**TASK PROMPT**
Every line that contains the word "slotDone" is to be copied from the listing.

**MATERIAL FOR THIS EXERCISE**
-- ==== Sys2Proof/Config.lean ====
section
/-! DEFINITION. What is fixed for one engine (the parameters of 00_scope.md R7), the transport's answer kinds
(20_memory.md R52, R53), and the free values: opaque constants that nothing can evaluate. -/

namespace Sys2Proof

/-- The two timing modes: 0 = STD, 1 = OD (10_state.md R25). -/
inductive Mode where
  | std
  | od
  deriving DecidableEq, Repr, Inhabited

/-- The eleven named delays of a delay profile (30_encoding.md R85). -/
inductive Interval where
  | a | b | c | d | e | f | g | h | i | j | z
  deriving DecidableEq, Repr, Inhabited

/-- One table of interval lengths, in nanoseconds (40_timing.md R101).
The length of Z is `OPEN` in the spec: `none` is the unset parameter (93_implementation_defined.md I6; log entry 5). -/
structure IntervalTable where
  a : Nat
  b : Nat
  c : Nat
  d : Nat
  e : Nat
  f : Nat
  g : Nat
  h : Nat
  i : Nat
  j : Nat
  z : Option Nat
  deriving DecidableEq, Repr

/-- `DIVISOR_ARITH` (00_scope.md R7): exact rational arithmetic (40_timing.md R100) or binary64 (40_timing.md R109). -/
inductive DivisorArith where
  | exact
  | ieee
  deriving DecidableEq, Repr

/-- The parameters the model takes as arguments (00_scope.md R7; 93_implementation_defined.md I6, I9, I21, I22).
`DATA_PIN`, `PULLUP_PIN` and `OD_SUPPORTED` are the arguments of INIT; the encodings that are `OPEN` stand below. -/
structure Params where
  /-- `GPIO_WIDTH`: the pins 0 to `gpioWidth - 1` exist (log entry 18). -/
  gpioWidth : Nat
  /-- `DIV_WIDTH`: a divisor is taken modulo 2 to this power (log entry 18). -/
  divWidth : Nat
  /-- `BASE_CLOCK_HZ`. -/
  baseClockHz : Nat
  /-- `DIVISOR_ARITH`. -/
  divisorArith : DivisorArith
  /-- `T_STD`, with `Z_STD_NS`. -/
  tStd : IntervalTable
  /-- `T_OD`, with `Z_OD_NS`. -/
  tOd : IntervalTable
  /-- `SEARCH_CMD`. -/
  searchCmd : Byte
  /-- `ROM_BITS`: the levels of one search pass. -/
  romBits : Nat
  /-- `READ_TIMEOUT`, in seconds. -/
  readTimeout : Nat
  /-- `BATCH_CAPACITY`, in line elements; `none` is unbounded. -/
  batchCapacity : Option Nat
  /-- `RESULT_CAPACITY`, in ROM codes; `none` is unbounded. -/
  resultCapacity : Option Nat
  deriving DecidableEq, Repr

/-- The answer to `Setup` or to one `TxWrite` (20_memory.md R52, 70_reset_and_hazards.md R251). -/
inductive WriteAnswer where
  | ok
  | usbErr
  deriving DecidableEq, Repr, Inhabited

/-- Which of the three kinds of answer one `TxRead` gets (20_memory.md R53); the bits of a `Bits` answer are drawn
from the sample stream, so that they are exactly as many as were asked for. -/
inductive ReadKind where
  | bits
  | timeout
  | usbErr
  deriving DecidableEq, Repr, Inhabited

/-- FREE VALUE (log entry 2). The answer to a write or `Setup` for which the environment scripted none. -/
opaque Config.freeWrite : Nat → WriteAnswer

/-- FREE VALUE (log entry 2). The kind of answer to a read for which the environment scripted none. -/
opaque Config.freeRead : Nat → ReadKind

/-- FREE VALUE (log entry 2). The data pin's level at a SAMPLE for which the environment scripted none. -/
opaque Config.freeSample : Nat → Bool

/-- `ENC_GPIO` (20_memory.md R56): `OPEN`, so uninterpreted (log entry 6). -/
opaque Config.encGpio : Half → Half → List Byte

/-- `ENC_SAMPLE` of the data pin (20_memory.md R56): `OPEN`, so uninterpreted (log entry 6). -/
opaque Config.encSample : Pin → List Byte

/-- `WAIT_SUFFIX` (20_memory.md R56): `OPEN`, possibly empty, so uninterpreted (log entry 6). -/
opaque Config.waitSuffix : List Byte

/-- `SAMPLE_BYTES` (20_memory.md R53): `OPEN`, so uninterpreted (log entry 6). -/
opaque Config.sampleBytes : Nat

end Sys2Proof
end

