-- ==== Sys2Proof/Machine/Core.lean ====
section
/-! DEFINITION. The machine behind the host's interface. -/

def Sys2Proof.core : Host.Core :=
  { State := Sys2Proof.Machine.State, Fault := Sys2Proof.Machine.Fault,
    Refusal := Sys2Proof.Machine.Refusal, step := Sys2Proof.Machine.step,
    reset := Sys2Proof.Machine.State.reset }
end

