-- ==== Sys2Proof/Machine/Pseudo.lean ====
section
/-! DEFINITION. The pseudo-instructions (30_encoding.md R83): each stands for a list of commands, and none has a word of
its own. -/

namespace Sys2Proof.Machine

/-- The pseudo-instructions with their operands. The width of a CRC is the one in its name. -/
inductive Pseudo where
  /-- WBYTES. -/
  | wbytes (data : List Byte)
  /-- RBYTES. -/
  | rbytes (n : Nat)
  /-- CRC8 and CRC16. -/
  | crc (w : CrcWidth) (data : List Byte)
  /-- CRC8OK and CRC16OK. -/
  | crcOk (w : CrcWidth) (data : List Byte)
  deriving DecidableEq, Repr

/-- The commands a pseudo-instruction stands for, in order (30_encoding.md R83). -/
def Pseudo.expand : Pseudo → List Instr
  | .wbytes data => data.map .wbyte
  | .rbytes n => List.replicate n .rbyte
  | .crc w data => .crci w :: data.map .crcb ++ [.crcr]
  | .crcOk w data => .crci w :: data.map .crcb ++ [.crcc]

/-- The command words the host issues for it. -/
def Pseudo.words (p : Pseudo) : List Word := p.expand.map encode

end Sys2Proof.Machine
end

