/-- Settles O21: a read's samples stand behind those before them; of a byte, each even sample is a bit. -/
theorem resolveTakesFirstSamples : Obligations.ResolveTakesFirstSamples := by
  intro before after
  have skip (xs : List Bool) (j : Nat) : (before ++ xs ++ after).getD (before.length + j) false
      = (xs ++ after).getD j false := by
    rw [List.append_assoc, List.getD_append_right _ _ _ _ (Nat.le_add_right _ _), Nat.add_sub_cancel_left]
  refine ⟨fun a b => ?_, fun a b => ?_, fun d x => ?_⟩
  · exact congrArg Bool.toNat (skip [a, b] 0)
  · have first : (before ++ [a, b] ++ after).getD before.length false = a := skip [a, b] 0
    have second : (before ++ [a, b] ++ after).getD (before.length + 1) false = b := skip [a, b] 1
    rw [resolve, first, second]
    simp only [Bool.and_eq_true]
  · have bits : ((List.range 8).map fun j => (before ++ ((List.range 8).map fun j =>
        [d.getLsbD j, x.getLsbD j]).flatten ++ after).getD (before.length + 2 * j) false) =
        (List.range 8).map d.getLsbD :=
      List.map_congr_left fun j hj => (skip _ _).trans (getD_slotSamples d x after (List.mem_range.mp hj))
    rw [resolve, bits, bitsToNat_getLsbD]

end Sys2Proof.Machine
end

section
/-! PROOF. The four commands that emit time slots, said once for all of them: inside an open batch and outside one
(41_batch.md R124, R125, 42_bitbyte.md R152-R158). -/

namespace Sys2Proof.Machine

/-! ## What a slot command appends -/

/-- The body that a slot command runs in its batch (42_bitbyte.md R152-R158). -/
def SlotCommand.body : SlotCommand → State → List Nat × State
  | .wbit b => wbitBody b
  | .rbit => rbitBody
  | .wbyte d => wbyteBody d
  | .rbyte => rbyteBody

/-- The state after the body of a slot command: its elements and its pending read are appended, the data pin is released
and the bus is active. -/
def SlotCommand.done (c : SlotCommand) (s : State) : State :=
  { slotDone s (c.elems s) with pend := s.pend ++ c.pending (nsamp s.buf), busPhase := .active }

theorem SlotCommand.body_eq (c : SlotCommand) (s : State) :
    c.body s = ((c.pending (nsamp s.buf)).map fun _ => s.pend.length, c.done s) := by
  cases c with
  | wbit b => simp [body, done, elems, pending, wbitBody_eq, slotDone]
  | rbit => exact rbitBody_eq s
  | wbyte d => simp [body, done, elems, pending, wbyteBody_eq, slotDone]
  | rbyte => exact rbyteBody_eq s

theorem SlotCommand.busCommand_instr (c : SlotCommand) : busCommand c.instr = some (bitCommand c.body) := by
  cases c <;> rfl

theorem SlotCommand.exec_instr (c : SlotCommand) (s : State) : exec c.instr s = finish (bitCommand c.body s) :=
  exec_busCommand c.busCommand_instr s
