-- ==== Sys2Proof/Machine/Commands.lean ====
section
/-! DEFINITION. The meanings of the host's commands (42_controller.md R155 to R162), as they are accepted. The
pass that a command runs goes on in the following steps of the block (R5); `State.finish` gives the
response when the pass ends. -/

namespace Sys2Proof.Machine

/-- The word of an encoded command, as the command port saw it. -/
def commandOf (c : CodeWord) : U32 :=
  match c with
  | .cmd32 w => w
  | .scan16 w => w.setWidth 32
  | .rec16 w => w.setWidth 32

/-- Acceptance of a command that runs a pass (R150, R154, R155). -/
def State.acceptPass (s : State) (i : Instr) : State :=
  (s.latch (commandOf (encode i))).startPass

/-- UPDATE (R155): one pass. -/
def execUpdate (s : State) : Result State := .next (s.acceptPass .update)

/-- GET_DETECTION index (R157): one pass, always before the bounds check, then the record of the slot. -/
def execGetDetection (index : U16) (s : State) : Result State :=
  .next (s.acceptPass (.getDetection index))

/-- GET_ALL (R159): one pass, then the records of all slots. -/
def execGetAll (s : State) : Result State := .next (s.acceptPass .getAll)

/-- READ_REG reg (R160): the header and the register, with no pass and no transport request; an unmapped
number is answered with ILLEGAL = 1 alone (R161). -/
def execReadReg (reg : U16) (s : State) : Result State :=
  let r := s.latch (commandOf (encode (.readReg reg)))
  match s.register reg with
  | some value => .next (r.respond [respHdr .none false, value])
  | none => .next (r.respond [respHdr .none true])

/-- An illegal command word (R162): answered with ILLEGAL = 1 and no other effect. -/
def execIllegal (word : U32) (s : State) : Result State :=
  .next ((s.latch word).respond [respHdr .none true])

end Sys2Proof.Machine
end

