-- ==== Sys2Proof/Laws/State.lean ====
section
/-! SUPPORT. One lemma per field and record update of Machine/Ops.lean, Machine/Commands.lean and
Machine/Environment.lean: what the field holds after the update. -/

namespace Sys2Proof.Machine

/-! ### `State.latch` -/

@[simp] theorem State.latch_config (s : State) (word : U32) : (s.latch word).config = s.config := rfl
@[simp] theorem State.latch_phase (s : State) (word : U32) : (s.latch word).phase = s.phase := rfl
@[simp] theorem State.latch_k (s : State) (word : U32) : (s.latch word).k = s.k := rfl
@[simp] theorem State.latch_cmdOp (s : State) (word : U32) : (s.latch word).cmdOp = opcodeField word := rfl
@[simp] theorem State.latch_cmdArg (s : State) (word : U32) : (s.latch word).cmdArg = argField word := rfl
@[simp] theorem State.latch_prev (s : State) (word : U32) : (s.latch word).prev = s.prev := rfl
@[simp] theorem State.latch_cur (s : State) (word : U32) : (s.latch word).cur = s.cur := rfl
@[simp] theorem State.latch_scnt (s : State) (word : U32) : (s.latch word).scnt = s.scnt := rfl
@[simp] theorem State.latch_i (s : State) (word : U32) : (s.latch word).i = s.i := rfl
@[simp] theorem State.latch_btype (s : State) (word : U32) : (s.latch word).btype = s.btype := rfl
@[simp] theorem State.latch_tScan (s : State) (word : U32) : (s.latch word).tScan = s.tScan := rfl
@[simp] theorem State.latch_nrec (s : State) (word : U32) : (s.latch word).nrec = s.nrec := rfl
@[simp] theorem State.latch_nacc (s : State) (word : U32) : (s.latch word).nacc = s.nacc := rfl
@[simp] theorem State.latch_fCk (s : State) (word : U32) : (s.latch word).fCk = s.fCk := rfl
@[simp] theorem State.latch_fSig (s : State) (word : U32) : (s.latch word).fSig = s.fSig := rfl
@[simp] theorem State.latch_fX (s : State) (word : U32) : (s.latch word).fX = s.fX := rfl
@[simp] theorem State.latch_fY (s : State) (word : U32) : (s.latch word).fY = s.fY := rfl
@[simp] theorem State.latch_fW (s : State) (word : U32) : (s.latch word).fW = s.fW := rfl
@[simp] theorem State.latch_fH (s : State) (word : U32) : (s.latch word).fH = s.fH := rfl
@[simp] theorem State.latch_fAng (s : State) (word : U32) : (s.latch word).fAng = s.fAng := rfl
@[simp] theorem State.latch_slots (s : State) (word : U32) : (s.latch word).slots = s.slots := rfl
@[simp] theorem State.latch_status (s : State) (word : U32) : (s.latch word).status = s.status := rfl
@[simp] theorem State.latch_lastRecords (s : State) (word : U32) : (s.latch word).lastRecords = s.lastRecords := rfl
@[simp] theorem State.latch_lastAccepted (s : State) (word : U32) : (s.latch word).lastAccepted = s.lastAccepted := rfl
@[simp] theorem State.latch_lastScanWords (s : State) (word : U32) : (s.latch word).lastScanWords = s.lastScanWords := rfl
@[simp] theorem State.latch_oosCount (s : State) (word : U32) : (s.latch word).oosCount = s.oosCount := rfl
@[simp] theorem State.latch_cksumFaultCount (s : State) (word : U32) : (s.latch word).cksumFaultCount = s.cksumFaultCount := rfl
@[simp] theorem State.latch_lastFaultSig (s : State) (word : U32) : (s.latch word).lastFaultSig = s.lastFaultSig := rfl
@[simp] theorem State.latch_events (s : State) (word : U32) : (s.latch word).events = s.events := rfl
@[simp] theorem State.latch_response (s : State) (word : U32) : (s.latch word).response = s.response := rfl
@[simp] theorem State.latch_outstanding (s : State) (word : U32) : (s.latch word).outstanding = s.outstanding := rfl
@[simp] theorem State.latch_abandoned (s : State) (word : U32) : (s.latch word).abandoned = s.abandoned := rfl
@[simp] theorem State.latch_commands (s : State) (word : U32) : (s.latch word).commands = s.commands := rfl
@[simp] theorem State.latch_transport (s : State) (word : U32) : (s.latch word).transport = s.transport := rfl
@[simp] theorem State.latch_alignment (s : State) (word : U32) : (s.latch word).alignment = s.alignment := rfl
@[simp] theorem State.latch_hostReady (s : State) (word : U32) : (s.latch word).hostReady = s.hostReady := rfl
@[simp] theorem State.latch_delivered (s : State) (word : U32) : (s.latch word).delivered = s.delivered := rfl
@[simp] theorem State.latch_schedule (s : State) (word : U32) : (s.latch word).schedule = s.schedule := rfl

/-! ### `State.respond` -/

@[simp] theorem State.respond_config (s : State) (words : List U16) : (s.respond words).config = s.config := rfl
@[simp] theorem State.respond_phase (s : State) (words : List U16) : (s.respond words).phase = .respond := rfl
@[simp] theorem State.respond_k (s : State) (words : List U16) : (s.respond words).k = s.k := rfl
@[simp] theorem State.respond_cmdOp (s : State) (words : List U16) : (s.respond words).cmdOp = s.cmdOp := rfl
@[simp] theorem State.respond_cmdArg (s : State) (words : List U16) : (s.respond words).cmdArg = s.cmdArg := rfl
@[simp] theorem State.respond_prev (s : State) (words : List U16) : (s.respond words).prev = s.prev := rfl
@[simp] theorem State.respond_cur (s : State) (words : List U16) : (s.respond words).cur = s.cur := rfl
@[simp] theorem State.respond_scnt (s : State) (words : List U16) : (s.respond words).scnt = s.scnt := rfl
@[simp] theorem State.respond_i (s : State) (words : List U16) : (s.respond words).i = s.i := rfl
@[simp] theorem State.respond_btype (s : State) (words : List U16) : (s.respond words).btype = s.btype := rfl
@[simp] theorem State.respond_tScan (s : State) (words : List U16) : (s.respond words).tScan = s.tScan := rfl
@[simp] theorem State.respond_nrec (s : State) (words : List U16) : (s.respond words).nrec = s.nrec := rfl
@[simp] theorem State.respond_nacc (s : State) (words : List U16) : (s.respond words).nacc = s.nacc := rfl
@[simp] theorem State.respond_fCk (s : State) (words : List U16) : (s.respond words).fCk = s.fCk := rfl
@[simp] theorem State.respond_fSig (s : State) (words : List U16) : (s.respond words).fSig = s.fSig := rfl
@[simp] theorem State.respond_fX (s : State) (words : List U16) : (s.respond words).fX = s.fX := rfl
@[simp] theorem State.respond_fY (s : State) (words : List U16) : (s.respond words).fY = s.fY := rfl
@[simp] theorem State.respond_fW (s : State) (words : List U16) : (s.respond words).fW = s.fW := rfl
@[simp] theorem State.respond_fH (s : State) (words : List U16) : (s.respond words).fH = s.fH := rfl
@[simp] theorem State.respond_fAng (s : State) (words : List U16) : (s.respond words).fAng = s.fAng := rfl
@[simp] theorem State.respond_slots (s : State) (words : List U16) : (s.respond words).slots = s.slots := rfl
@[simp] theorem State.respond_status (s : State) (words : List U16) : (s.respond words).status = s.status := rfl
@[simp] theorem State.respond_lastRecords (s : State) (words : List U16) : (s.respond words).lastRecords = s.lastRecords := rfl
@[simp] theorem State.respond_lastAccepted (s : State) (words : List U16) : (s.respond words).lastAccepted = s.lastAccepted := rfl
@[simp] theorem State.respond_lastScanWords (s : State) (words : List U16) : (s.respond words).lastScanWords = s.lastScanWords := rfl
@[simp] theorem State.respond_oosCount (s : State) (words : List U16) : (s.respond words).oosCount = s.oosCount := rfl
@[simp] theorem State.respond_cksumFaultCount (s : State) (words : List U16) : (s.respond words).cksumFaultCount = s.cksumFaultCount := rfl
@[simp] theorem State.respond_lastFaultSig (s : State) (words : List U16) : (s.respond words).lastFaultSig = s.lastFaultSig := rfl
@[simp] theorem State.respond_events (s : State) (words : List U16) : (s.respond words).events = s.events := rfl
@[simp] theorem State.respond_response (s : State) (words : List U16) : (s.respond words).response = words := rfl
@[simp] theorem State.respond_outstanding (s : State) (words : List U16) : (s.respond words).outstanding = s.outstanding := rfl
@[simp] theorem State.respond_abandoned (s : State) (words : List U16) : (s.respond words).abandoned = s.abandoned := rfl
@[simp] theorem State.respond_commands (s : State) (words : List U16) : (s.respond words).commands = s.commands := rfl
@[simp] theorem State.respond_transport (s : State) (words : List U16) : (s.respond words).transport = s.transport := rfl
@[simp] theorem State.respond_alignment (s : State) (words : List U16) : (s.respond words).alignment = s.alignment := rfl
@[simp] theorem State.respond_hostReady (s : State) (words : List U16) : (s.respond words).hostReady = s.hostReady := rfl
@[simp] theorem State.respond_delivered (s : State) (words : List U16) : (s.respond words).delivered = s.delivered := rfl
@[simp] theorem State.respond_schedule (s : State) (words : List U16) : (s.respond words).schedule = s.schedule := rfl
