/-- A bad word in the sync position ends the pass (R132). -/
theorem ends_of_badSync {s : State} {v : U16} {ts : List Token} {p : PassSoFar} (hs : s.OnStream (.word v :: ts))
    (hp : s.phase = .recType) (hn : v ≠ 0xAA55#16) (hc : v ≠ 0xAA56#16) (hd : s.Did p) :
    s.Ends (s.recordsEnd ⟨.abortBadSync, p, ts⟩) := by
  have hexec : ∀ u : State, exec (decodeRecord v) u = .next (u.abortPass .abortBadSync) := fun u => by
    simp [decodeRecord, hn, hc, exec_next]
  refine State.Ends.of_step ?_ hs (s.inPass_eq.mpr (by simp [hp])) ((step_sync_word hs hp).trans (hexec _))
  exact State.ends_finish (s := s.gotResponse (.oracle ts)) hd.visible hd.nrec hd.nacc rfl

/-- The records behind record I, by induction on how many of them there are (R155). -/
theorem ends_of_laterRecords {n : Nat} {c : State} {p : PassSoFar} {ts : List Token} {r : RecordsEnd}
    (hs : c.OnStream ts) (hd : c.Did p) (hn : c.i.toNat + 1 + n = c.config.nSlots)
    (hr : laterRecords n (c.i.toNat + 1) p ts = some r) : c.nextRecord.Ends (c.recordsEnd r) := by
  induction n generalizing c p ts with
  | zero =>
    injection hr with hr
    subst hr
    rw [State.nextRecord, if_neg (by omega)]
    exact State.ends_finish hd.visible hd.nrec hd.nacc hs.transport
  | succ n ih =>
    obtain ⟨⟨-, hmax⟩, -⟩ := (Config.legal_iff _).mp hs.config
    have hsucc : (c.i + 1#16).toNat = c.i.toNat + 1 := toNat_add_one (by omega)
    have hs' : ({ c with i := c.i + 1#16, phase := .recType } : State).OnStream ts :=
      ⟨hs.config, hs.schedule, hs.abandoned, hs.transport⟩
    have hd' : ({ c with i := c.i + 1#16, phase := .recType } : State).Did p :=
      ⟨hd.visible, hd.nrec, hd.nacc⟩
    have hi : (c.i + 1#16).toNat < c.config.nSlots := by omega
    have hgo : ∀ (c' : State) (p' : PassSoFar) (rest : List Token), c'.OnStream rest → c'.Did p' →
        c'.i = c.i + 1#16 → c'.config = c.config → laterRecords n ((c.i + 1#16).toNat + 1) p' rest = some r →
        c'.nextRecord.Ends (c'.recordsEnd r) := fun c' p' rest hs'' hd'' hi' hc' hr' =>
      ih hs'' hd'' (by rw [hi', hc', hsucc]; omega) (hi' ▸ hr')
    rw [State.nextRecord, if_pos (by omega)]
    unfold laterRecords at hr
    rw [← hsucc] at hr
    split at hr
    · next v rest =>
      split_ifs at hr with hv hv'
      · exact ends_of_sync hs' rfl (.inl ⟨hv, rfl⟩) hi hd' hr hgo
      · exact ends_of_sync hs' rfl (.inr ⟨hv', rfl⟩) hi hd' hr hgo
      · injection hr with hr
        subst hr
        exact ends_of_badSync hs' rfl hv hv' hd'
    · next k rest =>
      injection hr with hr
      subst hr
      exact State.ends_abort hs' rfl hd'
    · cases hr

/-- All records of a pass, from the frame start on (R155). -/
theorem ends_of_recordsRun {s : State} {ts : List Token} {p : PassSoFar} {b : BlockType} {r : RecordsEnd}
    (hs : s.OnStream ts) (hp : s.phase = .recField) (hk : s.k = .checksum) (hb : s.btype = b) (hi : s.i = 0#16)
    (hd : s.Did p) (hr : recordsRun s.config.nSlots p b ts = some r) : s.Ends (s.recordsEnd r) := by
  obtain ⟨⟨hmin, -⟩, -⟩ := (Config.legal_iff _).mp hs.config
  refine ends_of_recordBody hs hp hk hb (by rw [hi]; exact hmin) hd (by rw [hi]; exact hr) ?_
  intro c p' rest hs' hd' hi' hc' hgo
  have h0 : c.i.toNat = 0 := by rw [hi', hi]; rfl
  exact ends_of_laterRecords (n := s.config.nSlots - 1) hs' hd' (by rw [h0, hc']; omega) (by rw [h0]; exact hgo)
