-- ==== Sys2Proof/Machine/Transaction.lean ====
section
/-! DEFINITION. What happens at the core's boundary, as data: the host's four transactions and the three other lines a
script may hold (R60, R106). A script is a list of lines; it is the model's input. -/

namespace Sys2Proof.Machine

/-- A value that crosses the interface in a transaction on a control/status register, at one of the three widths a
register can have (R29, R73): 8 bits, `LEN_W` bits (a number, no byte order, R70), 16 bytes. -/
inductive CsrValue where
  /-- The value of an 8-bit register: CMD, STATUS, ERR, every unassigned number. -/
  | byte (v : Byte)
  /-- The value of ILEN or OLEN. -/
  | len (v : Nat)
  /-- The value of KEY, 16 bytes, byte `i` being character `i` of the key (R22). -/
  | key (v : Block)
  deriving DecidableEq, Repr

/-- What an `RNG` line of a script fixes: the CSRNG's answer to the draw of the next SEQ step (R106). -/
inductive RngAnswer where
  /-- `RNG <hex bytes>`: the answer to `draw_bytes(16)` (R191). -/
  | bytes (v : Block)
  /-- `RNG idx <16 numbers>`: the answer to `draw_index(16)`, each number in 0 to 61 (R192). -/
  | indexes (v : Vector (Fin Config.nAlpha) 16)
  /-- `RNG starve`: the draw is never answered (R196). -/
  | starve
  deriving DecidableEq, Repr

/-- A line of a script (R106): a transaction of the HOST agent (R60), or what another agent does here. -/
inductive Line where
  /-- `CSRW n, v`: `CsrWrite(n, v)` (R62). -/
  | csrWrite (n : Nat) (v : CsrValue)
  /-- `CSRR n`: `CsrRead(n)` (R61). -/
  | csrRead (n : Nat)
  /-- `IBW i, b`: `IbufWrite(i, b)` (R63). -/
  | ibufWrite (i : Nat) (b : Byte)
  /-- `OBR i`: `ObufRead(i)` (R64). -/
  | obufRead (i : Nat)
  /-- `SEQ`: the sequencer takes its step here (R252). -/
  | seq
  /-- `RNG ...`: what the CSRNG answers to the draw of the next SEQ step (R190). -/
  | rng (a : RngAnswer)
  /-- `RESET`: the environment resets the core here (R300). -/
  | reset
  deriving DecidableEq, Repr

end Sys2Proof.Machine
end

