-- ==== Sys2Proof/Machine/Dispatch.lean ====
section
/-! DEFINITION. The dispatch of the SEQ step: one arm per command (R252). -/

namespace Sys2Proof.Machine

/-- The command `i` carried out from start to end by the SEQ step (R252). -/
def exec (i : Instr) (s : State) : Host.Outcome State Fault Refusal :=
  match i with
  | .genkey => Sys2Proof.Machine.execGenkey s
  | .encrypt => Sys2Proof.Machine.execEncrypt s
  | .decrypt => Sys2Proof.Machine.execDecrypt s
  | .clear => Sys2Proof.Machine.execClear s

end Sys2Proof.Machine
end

**REPLY TO THE TASK**
  { slotDone s (c.elems s) with pend := s.pend ++ c.pending (nsamp s.buf), busPhase := .active }
  | wbit b => simp [body, done, elems, pending, wbitBody_eq, slotDone]
  | wbyte d => simp [body, done, elems, pending, wbyteBody_eq, slotDone]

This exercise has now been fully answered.